Regulating the regulators : emerging roles of cellular microRNAs during influenza A virus infection Loveday, Emma-Kate


Over the past twenty years small endogenous non-coding RNAs known as microRNAs have emerged as potent regulators of gene expression during virus infection. During influenza A virus infection the role of miRNAs and their impact on the virus lifecycle is relatively unknown. With seasonal strains that can result in annual epidemics, to newly emerging subtypes that have the potential to cause a worldwide pandemic, influenza A remains a major threat to global human health. Here we aimed to determine the role miRNAs play in the host-pathogen interactions associated with varying pathogenesis during infection with different influenza A virus strains. In Chapter 2, we tested the hypothesis that human cellular miRNA expression would vary between a low pathogenic swine-origin H1N1 influenza A virus strain and a highly pathogenic avian-origin H7N7 influenza A virus strain.

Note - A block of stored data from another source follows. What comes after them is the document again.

-- ==== Sys2Proof/Machine/Flags.lean ====
section
/-! DEFINITION. Status flags and what their setting does: the interrupt controller's transactions (chapter 14) and the
status bits of every block that ring it. -/

namespace Sys2Proof.Machine

/-- Sources that exist (R321, Table 14.2). -/
def hicExists (src : Nat) : Bool := decide (src ≤ 105 ∨ (112 ≤ src ∧ src ≤ 191))

/-- A level-sensed source: an EXT_IRQ with SENSE level-high or level-low (R321, R322). -/
def State.isLevel (s : State) (src : Nat) : Bool := decide (src < 16) && s.flag (R.HIC_ROUTE_LEVEL src)

/-- Bits of the PEND, EN and INSVC maps. -/
def State.pend (s : State) (src : Nat) : Bool := s.bitIn (R.HIC_PEND_PEND (src / 32)) (src % 32)
def State.enab (s : State) (src : Nat) : Bool := s.bitIn (R.HIC_EN_EN (src / 32)) (src % 32)
def State.insvc (s : State) (src : Nat) : Bool := s.bitIn (R.HIC_INSVC_INSVC (src / 32)) (src % 32)

/-- A bit of the PEND or INSVC map written. -/
def State.putPend (s : State) (src : Nat) (b : Bool) : State :=
  let f := R.HIC_PEND_PEND (src / 32)
  if b then s.setIn f (src % 32) else s.clrIn f (src % 32)
def State.putInsvc (s : State) (src : Nat) (b : Bool) : State :=
  let f := R.HIC_INSVC_INSVC (src / 32)
  if b then s.setIn f (src % 32) else s.clrIn f (src % 32)

/-- The core a source is delivered to, if its CUR names one. -/
def State.curCore (s : State) (src : Nat) : Option Nat :=
  let c := s.get (R.HIC_ROUTE_CUR src)
  if c < 6 then some c else none

/-- A source is deliverable to a core (R324). -/
def State.deliverable (s : State) (src c : Nat) : Bool :=
  s.pend src && s.enab src && !s.insvc src && (s.curCore src == some c)

/-- A source is deliverable to the core it is routed to. -/
def State.anyDeliverable (s : State) (src : Nat) : Bool :=
  match s.curCore src with
  | some c => s.deliverable src c
  | none => false

/-- A core is parted or held in reset (R330). -/
def State.corePartedB (s : State) (c : Nat) : Bool := s.flag (R.HIC_CORE_PARTED c)

/-- A core is asleep (R316). -/
def State.coreAsleep (s : State) (c : Nat) : Bool := s.flag (R.HIC_CORE_SLEEP c)

/-- A core wakes: its redirect timers stop (R316, R329). -/
def State.wakeCore (s : State) (c : Nat) : State :=
  let s := s.put (R.HIC_CORE_SLEEP c) 0
  { s with hic := { s.hic with redirect := s.hic.redirect.filter (fun src => s.curCore src != some c) } }

/-- Where a source is delivered while no redirection is in force (R328, R330). -/
def State.routeTarget (s : State) (src : Nat) : Nat :=
  let c := s.get (R.HIC_ROUTE_CORE src)
  if 6 ≤ c then c
  else if !s.corePartedB c then c
  else
    let a := s.get (R.HIC_ROUTE_ALT src)
    if a < 6 ∧ s.corePartedB a = false then a
    else if c < 4 then ((List.range 4).find? (fun v => !s.corePartedB v)).getD 7
    else 7

/-- The delivery of a source is looked at again after a transaction (R329): a deliverable source wakes its core, or
starts the redirect timer; one that is not deliverable stops its timer and ends a redirection that is not in service. -/
def State.settle (s : State) (src : Nat) : State :=
  if s.anyDeliverable src then
    match s.curCore src with
    | none => s
    | some c =>
      if !s.coreAsleep c then s
      else if s.flag (R.HIC_ROUTE_WAKE src) then s.wakeCore c
      else if s.flag (R.HIC_ROUTE_REDIR src) || s.hic.redirect.contains src then s
      else if 6 ≤ s.get (R.HIC_ROUTE_ALT src) ∨ s.get R.HIC_REDIRECT_T_T = 0 then s
      else { s with hic := { s.hic with redirect := src :: s.hic.redirect } }
  else
    let s := { s with hic := { s.hic with redirect := s.hic.redirect.filter (· != src) } }
    if s.flag (R.HIC_ROUTE_REDIR src) && !s.insvc src then
      (s.put (R.HIC_ROUTE_CUR src) (s.routeTarget src)).put (R.HIC_ROUTE_REDIR src) 0
    else s

/-- A ring of an edge source sets its pending bit (R321, R327). -/
def State.ring (s : State) (src : Nat) : State :=
  if hicExists src && !s.isLevel src then (s.putPend src true).settle src else s

/-- A status bit sets and rings its HIC source when it was clear. -/
def State.raise (s : State) (f : Fld) (src : Nat) : State :=
  if s.flag f then s else (s.put f 1).ring src

/-- A bit of a status mask sets and rings its HIC source when it was clear. -/
def State.raiseIn (s : State) (f : Fld) (i src : Nat) : State :=
  if s.bitIn f i then s else (s.setIn f i).ring src

/-- The HIC sources of Table 14.2 that status bits ring. -/
def srcMODE : Nat := 82
def srcMBXCQ : Nat := 83
def srcBLT : Nat := 88
def srcGMP : Nat := 89
def srcSPN : Nat := 90
def srcENC : Nat := 91
def srcCMP : Nat := 92
def srcFIR : Nat := 93
def srcHLK : Nat := 94
def srcCAM : Nat := 95
def srcTSL : Nat := 96
def srcTMB : Nat := 97
def srcCNT : Nat := 98
def srcCHK : Nat := 99
def srcMOT : Nat := 100
def srcDRC : Nat := 101
def srcBTJ : Nat := 102
def srcAVIOL : Nat := 103
def srcTICK : Nat := 104
def srcHIC : Nat := 105

/-- A HIC_STAT or HIC_CORE status bit sets (R333). -/
def State.hicStat (s : State) (f : Fld) : State := s.raise f srcHIC

/-- CUR of a source is formed again when the parting of a core changes (R330). -/
def State.reroute (s : State) (src : Nat) : State :=
  if s.insvc src then s
  else
    let t := s.routeTarget src
    let c := s.get (R.HIC_ROUTE_CORE src)
    let s := (s.put (R.HIC_ROUTE_CUR src) t).put (R.HIC_ROUTE_REDIR src) 0
    let s := if c < 6 ∧ s.corePartedB c = true ∧ t ≠ s.get (R.HIC_ROUTE_ALT src) then s.hicStat R.HIC_STAT_ORPHAN else s
    s.settle src

/-- The sources that exist, ascending. -/
def hicSources : List Nat := (List.range 192).filter hicExists

/-- PEND of a level source takes its filtered line while it is not in service (R327). -/
def State.levelFollow (s : State) (src : Nat) : State :=
  if s.isLevel src && !s.insvc src then (s.putPend src (s.flag (R.HIC_EXT_LINE src))).settle src else s

/-- A core is parted or put into reset (R330): services it claimed end, and its sources go to their alternates. -/
def State.hicPart (s : State) (c : Nat) : State :=
  let s := (s.put (R.HIC_CORE_PARTED c) 1).put (R.HIC_CORE_SLEEP c) 0
  let s := s.put (R.HIC_CORE_INFAST c) 0
  let s := s.forEach hicSources (fun s src =>
    if s.insvc src && (s.get (R.HIC_ROUTE_CLAIMER src) == c) then
      let s := (s.putInsvc src false).put (R.HIC_ROUTE_CLAIMER src) 0
      if s.isLevel src then s.levelFollow src else s.putPend src true
    else s)
  s.forEach hicSources (fun s src =>
    if s.get (R.HIC_ROUTE_CORE src) == c || (s.get (R.HIC_ROUTE_CUR src) == c) then s.reroute src else s)

/-- A core is restored or started (R317, R330): HIC_VBASE_c takes its reset value, CUR returns to CORE. -/
def State.hicUnpart (s : State) (c : Nat) : State :=
  let s := (s.put (R.HIC_CORE_PARTED c) 0).put (R.HIC_VBASE_BASE c) (if c < 4 then 0x200000 else 0x206000)
  s.forEach hicSources (fun s src =>
    if s.get (R.HIC_ROUTE_CORE src) == c || (s.get (R.HIC_ROUTE_CUR src) == 7) then s.reroute src else s)

end Sys2Proof.Machine
end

Utilizing high throughput microarray analysis, we identified differentially expressed miRNA and mRNA profiles during H1N1 and H7N7 influenza A infection and found strain specific expression patterns that were associated with specific cellular pathways. One of the miRNAs identified in Chapter 2 was miR-24 that targets the proprotein convertase furin, which is responsible for cleaving the hemagglutinin glycoprotein on the surface of highly pathogenic influenza A viruses. In Chapter 3, we hypothesized that synthetic miR-24 could inhibit highly pathogenic H5N1 influenza A infection. Addition of exogenous miR-24 during H5N1 infection resulted in a significant decrease in furin mRNA expression and enzymatic activity as well as reduced infectious virus released and virus spread. In Chapter 4, we hypothesized that novel miRNAs could target the proprotein convertase furin, along with two additional human proprotein convertases: PCSK9 and SKI-1/S1P, that have significant roles during the lifecycles of other enveloped viruses. We identified a novel miRNA, miR-17, that reduced furin mRNA and enzymatic activity. Furthermore, miR-24 was shown to target PCSK9, potentially contributing to the regulation of lipid metabolism. MiRNAs are now recognized as important players during virus infections, especially during the influenza A virus lifecycle. By exploiting the targets of specific miRNAs, we have identified new potential therapeutic options that could be applied to numerous enveloped viruses.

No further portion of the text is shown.